Header Images - the WWII Roster > The Roster webpage and its 17 subpages:
- The webpage header photo, Melvin Johnson's Death, is courtesy of grandson Michael Ketchum and was found at http://www.worldwar2letters.com/ARTIFACTS/Western_Union_Death.pdf. In WW II, roster member Melvin Johnson's wife, like other next of kin, learned of deaths and other casualties via Western Union telegrams.
- A - Slapton Sands Tank, courtesy of https://www.submerged.co.uk/slapton/, was recovered from the sea by Ken Small in 1984. It serves as a memorial to the nearly 1,000 Americans, including my roster's Alvin E. Aid, who died during bungled training exercises on the south coast of England in 1944.
- B - Cabanatuan List of Dead, courtesy of en.wikipedia.org. The three Bostedt brothers, Joe, John & Glen, died with other roster members at the Cabanatuan POW Camp in central Luzon, Philippines.
- C - 8th AF Base Duxford, courtesy of airspacemag.com. Duxford, England, south of Cambridge, has Europe's largest air museum and was a 8th Air Force base during WW II. 26 men in my roster died on 8th Air Force planes. One was a pilot, Irving Cohen, whose family ran the Iowa Clothes Shop in Council Bluffs. Irving died with his crew on their first mission.
- D - Barak Obama at Midway Island, courtesy of Reuters News Service. Roster members Richard C. Decker & Robert E. Mowrey were killed during the Battle of Midway.
- EF - Linz, E bank of Rhine, near Remagen, courtesy of en.wikipedia.org. Roster member Darrel Frost's unit was attached to the 9th Armored Division, which seized the railroad bridge at Remagen on 7 March 1945. Darrel crossed early on the 8th and was killed on the 10th, upstream a few miles near Linz. This photo points out the rugged topography near Remagen; the Remagen bridgehead was not conducive to a major breakthrough into the heart of Germany.
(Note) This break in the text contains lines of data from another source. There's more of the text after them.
-- ==== Sys2Proof/Tests/Slice0.lean ====
section
/-! SUPPORT. The model's own tests. Every expected value is copied from spec/95_test_vectors.md (its L1, L2 and L3 names stand in the
comments) or worked out from the rule named. After the tests, one witness for each statement of Certificates/Slice0 that has hypotheses,
at the boundary values of its clauses. -/

namespace Sys2Proof.Tests
open Sys2Proof.Machine

-- One test after the other: many kernel evaluations at once can want more threads than the host's memory limit gives.
set_option Elab.async false

/-! ### Helpers -/

/-- The block written as 32 hexadecimal digits, its first byte leftmost. -/
def blk (n : Nat) : Block := Block.ofBytes fun k => BitVec.ofNat 8 (n / 256 ^ (15 - k))

/-- The `len` bytes written as hexadecimal digits, the first leftmost. -/
def bytes (len n : Nat) : List Byte := (List.range len).map fun k => BitVec.ofNat 8 (n / 256 ^ (len - 1 - k))

def kat : Block := blk 0x2B7E151628AED2A6ABF7158809CF4F3C
def pt : Block := blk 0x6BC1BEE22E409F96E93D7E117393172A
def ct : Block := blk 0x3AD77BB40D7A3660A89ECAF32466EF97

/-- Reset, and then the KAT key expanded. -/
def keyed : State := { State.reset with key := kat, keyLatched := kat, rks := keyExpansion kat, rkv := true }

/-- `keyed` with channel 0 as given. -/
def keyedWith (c : Channel) : State := { keyed with chans := [c, Channel.reset 1] }

/-- Channel 0 enabled, its output 1 (CHCFG = 0x11). -/
def c0 : Channel := { Channel.reset 0 with en := true, out := 1 }

/-- What holds of the next state; false where there is none. -/
def nextIs (o : Host.Outcome State Fault Refusal) (p : State → Bool) : Bool :=
  match o with
  | .next t => p t
  | .fault _ => false
  | .refused _ => false

/-- The result code and RKV as a read of STATUS shows them. -/
def status (t : State) : Word := t.readReg .status

/-! ### Well-formedness refuses an ill-formed term for each check -/

theorem test_wellFormed_refuses :
    Instr.wellFormed 2 (.clrCnt 2) = false ∧ Instr.wellFormed 2 (.badCmd 0x00000017) = false ∧
    Instr.wellFormed 2 (.evReserved 0x2000) = false ∧ Instr.wellFormed 2 (.evReserved 0x3F01) = false ∧
    Instr.wellFormed 2 (.evReserved 0x1AFF) = false ∧ Instr.wellFormed 2 (.workerPop 2) = false ∧
    Instr.wellFormed 2 (.hostWr .word 0 5) = false := by decide

theorem test_wellFormed_accepts :
    Instr.wellFormed 2 (.clrCnt 1) = true ∧ Instr.wellFormed 2 (.badCmd 0x00000027) = true ∧
    Instr.wellFormed 2 (.evReserved 0x3002) = true ∧ Instr.wellFormed 2 (.workerPop 1) = true ∧
    Instr.wellFormed 2 (.hostWr .half 0 5) = true ∧ Instr.wellFormed 2 (.rxByte 15 0) = true := by decide

/-! ### Decoding: words written out from R302, R307 and R310 -/

/-- L2-DS-1, word by word: OP in bits 3..0, CH in bits 7..4, RES above. -/
theorem test_decode_commands :
    decodeTableWord 32 0b00000000000000000000000000000000 = some .nop ∧
    decodeTableWord 32 0b00000000000000000000000000000001 = some .keyExpand ∧
    decodeTableWord 32 0b00000000000000000000000000000010 = some .encBlk ∧
    decodeTableWord 32 0b00000000000000000000000000000011 = some .decBlk ∧
    decodeTableWord 32 0b00000000000000000000000000000100 = some .padEnc ∧
    decodeTableWord 32 0b00000000000000000000000000000101 = some .decUnpad ∧
    decodeTableWord 32 0b00000000000000000000000000000110 = some .reinit ∧
    decodeTableWord 32 0b00000000000000000000000000000111 = some (.clrCnt 0) ∧
    decodeTableWord 32 0b00000000000000000000000000010111 = some (.clrCnt 1) := by decide

/-- L2-DS-1: the invalid words. -/
theorem test_decode_badCmd :
    ∀ w ∈ [0x00000027, 0x000000F7, 0x00000012, 0x00000008, 0x0000000F, 0x00000100, 0x80000001, 0xFFFFFFFF],
      decodeTableWord 32 w = some (.badCmd (BitVec.ofNat 32 w)) := by decide

/-- L2-DS-2: EV in bits 15..12, CH in bits 11..8, DATA in bits 7..0. -/
theorem test_decode_events :
    decodeTableWord 16 0b0001000000000000 = some (.rxByte 0 0x00) ∧
    decodeTableWord 16 0b0001000111111111 = some (.rxByte 1 0xFF) ∧
    decodeTableWord 16 0b0001001010101010 = some (.rxByte 2 0xAA) ∧
    decodeTableWord 16 0b0010000000000000 = some .tick ∧
    decodeTableWord 16 0b0011000000000000 = some (.txDone 0 false) ∧
    decodeTableWord 16 0b0011000100000001 = some (.txDone 1 true) := by decide

/-- L2-DS-2, L2-FQ-11: the ignored words. -/
theorem test_decode_evReserved :
    ∀ e ∈ [0x2001, 0x2100, 0x3002, 0x30FF, 0x0000, 0x4000, 0xF123],
      decodeTableWord 16 e = some (.evReserved (BitVec.ofNat 16 e)) := by decide

/-- The stimuli that carry no format (R310). -/
theorem test_decode_unencoded :
    decodeStimulus 2 (.consumer 1) = .workerPop 1 ∧ decodeStimulus 2 .resetInput = .reset ∧
    decodeStimulus 2 (.hostWrite .word 0x100 0x11) = .hostWr .word 0x100 0x11 ∧
    decodeStimulus 2 (.hostRead .word 0x004) = .hostRd .word 0x004 ∧
    decodeStimulus 2 (.hostWrite .word 0x000 0x02) = .encBlk ∧ decodeTableWord 8 0 = none := by decide

/-! ### The cipher's functions -/

/-- L2-GF-1 to L2-GF-3. -/
theorem test_field :
    xtime 0x57 = 0xAE ∧ xtime 0xFF = 0xE5 ∧ xtime 0x8D = 0x01 ∧ gmul 0x57 0x83 = 0xC1 ∧ gmul 0x57 0x13 = 0xFE ∧
    gmul 0xFF 0xFF = 0x13 ∧ gmul 0x0E 0xDB = 0x6E ∧ gmul 0x09 0x8E = 0x92 ∧ ginv 0x00 = 0x00 ∧ ginv 0x53 = 0xCA ∧
    ginv 0xFF = 0x1C := by decide +kernel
- G - B-29 Over the Hump in Burma, courtesy of en.wikipedia.org. Operation Matterhorn in 1944 was the first attempt by the new B-29 very heavy bombers to attack the Japanese home islands. B-29s would fly over the Hump from their bases in northeastern India to forward bases in southern China, from which they would bomb the corner of Japan that was within range. The cost in resources for Operation Matterhorn were enormous, the results were meager. As soon as possible, the strategic bombing of Japan switched to new airbases in the Mariana Islands. Two members of my database, August Davis and Robert Gidley, died in Operation Matterhorn.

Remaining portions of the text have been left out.